Clinicopathologic Analysis of HPV-Related Primary Squamous Cell Carcinoma of the Thyroid

Author:

Zhou Chen1,Li Feng2,Chen Gang1,Wu Chao1,Jiang Jin-Gui1,Duan Jing-Ling3

Affiliation:

1. Department of Pathology, People’s Hospital of Jinhu County, Huaian City, Jiangsu Province

2. Department of Otolaryngology, Affiliated Hospital of Guangdong Medical University, Zhanjiang, Guang Zhou Province

3. Department of Pathology, Tongren Hospital Shanghai Jiao Tong University School Of Medicine, Shang Hai, China

Abstract

Object: This study aims to explore the clinical and pathologic characteristics of HPV-related primary thyroid squamous cell carcinoma (PSCCT), a rare tumor classified by WHO-5 as a subtype of anaplastic thyroid carcinoma (ATC). Methods: Clinical data, histomorphology, immunohistochemistry, HPV detection, and B-raf gene point mutations of 3 PSCCT cases were analyzed. Subsequent follow-up was conducted post-treatment. Results: All 3 cases involved female patients aged between 60 and 76. Microscopic examination revealed squamous cell carcinoma in cases 1 and 3, whereas case 2 exhibited both squamous cell carcinoma and papillary thyroid carcinoma components.
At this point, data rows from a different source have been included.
/-- A controller instruction ended at index n with RD d written: the well's controller, its frame, and WL_CTL_ECC as the
instruction memory's check left it (R260, R262). -/
def ctlWrote (s t : State) (w : Nat) (ev : EccEv) (d : Nat) (v : Word) (n : Nat) : Prop :=
  t.well w = { s.well w with
    ctl := .running, cx := { ((s.well w).cx.set d v) with pc := n, wait := .none } }
  ∧ (∀ u, u ≠ w → t.well u = s.well u)
  ∧ { t with wells := s.wells, regs := s.regs } = s
  ∧ sameRegs s t [rWlCtlEcc w]
  ∧ t.reg (rWlCtlEcc w) = (if ev = .corrected then addSat (s.reg (rWlCtlEcc w)) 63 32 1 else s.reg (rWlCtlEcc w))

/-- The state before an instruction, with a corrected error of the instruction memory counted (R260). -/
def State.checked (s : State) (w : Nat) (ev : EccEv) : State :=
  if ev = .corrected then s.incFld (rWlCtlEcc w) 63 32 1 else s

/-- A load of the controller ended at index n with RD d written: the well's controller, and the rest of the block but for what
the access leaves (R262, R263). -/
def ctlRead (s t : State) (w : Nat) (ev : EccEv) (d : Nat) (v : Word) (n : Nat) : Prop :=
  t.well w = { s.well w with
    ctl := .running, cx := { ((s.well w).cx.set d v) with pc := n, wait := .none } }
  ∧ (∀ u, u ≠ w → t.well u = s.well u)
  ∧ accessed (s.checked w ev) { t with wells := s.wells }

/-- The controller of well w at index n of its program, its instruction counted (R262, R770). -/
def State.ctlGoes (s : State) (w n : Nat) : State :=
  (s.setCtl w .running { (s.well w).cx with pc := n, wait := .none }).countEv w 0x19 1

/-- C-R instructions: opcode, and RD from RS1 and RS2 (R183, R262). -/
def ctlRegOp : Instr → Option (WellId × EccEv × Nat × (Word → Word → Word))
  | .addOp w ev => some (w, ev, 0x81, fun a b => a + b)
  | .subOp w ev => some (w, ev, 0x82, fun a b => a - b)
  | .andOp w ev => some (w, ev, 0x83, fun a b => a &&& b)
  | .orOp w ev => some (w, ev, 0x84, fun a b => a ||| b)
  | .xor w ev => some (w, ev, 0x85, fun a b => a ^^^ b)
  | .shl w ev => some (w, ev, 0x86, fun a b => a <<< (b.toNat % 64))
  | .shr w ev => some (w, ev, 0x87, fun a b => a >>> (b.toNat % 64))
  | .sra w ev => some (w, ev, 0x88, fun a b => a.sshiftRight (b.toNat % 64))
  | .mul w ev => some (w, ev, 0x89, fun a b => a * b)
  | .slt w ev => some (w, ev, 0x8A, fun a b => if a.toInt < b.toInt then 1#64 else 0#64)
  | .sltu w ev => some (w, ev, 0x8B, fun a b => if a.toNat < b.toNat then 1#64 else 0#64)
  | _ => none

/-- C-I instructions: opcode, and RD from RS1 and the sign-extended immediate (R183, R262). -/
def ctlImmOp : Instr → Option (WellId × EccEv × Nat × (Word → Word → Word))
  | .addi w ev => some (w, ev, 0x91, fun a b => a + b)
  | .andi w ev => some (w, ev, 0x93, fun a b => a &&& b)
  | .ori w ev => some (w, ev, 0x94, fun a b => a ||| b)
  | .xori w ev => some (w, ev, 0x95, fun a b => a ^^^ b)
  | .shli w ev => some (w, ev, 0x96, fun a b => a <<< (b.toNat % 64))
  | .shri w ev => some (w, ev, 0x97, fun a b => a >>> (b.toNat % 64))
  | .srai w ev => some (w, ev, 0x98, fun a b => a.sshiftRight (b.toNat % 64))
  | .slti w ev => some (w, ev, 0x9A, fun a b => if a.toInt < b.toInt then 1#64 else 0#64)
  | _ => none

/-- C-B branches: opcode and condition on RS1 and RS2 (R183, R262). -/
def ctlBranchOp : Instr → Option (WellId × EccEv × Nat × (Word → Word → Bool))
  | .beq w ev => some (w, ev, 0xB0, fun a b => decide (a = b))
  | .bne w ev => some (w, ev, 0xB1, fun a b => decide (a ≠ b))
  | .blt w ev => some (w, ev, 0xB2, fun a b => decide (a.toInt < b.toInt))
  | .bge w ev => some (w, ev, 0xB3, fun a b => decide (b.toInt ≤ a.toInt))
  | .bltu w ev => some (w, ev, 0xB4, fun a b => decide (a.toNat < b.toNat))
  | .bgeu w ev => some (w, ev, 0xB5, fun a b => decide (b.toNat ≤ a.toNat))
  | _ => none

/-- Every command of the well controllers' instruction set, with its well and what the instruction memory's check found. -/
def ctlInstr : Instr → Option (WellId × EccEv)
  | .addOp w ev | .subOp w ev | .andOp w ev | .orOp w ev | .xor w ev | .shl w ev | .shr w ev | .sra w ev | .mul w ev
  | .slt w ev | .sltu w ev | .addi w ev | .andi w ev | .ori w ev | .xori w ev | .shli w ev | .shri w ev | .srai w ev
  | .slti w ev | .li w ev | .lih w ev | .lds w ev | .sts w ev | .ldg w ev | .beq w ev | .bne w ev | .blt w ev
  | .bge w ev | .bltu w ev | .bgeu w ev | .jal w ev | .jr w ev | .walkStart w ev | .enqTo w ev | .enqAny w ev
  | .waitWalk w ev | .waitEvent w ev | .waitPump w ev | .fenceStore w ev | .fenceWell w ev | .fencePartition w ev
  | .checkpoint w ev | .collBarrier w ev | .collSum w ev | .collMax w ev | .collMin w ev | .pumpStart w ev
  | .migPrefetch w ev | .migDemote w ev | .migPin w ev | .migUnpin w ev | .halt w ev => some (w, ev)
  | _ => none

/-- COLL by its four operations (R272). -/
def collInstr : Instr → Option (WellId × EccEv × CKind)
  | .collBarrier w ev => some (w, ev, .collBarrier)
  | .collSum w ev => some (w, ev, .collSum)
  | .collMax w ev => some (w, ev, .collMax)
  | .collMin w ev => some (w, ev, .collMin)
  | _ => none

/-- MIG by its four operations, with the number of the request (R466). -/
def migInstr : Instr → Option (WellId × EccEv × CKind × Nat)
  | .migPrefetch w ev => some (w, ev, .migPrefetch, 0)
  | .migDemote w ev => some (w, ev, .migDemote, 1)
  | .migPin w ev => some (w, ev, .migPin, 2)
  | .migUnpin w ev => some (w, ev, .migUnpin, 3)
  | _ => none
Immunohistochemistry demonstrated CK19, PAX8, and TTF1 expression in the papillary thyroid carcinoma component, and CK5/6, p63, p40, and PAX8 expression in the squamous cell carcinoma component. P16 exhibited diffuse positivity in both squamous cell carcinoma and classic papillary carcinoma. HPV analysis identified low-risk type 6 positivity in cases 1 and 3, while both squamous cell carcinoma and papillary carcinoma areas in case 2 were positive for HPV-33. B-raf gene mutation was exclusive to case 2. Conclusion: Diagnosis of PSCCT necessitates multidisciplinary assessment, incorporating clinical symptoms, imaging, histomorphology, and immunohistochemistry. This study, for the first time, reveals the presence of HPV DNA in both PTC and PSCCT, occurring concurrently but separately. Given the limited scope of 3 case reports, definitive conclusions cannot be drawn, warranting further investigation.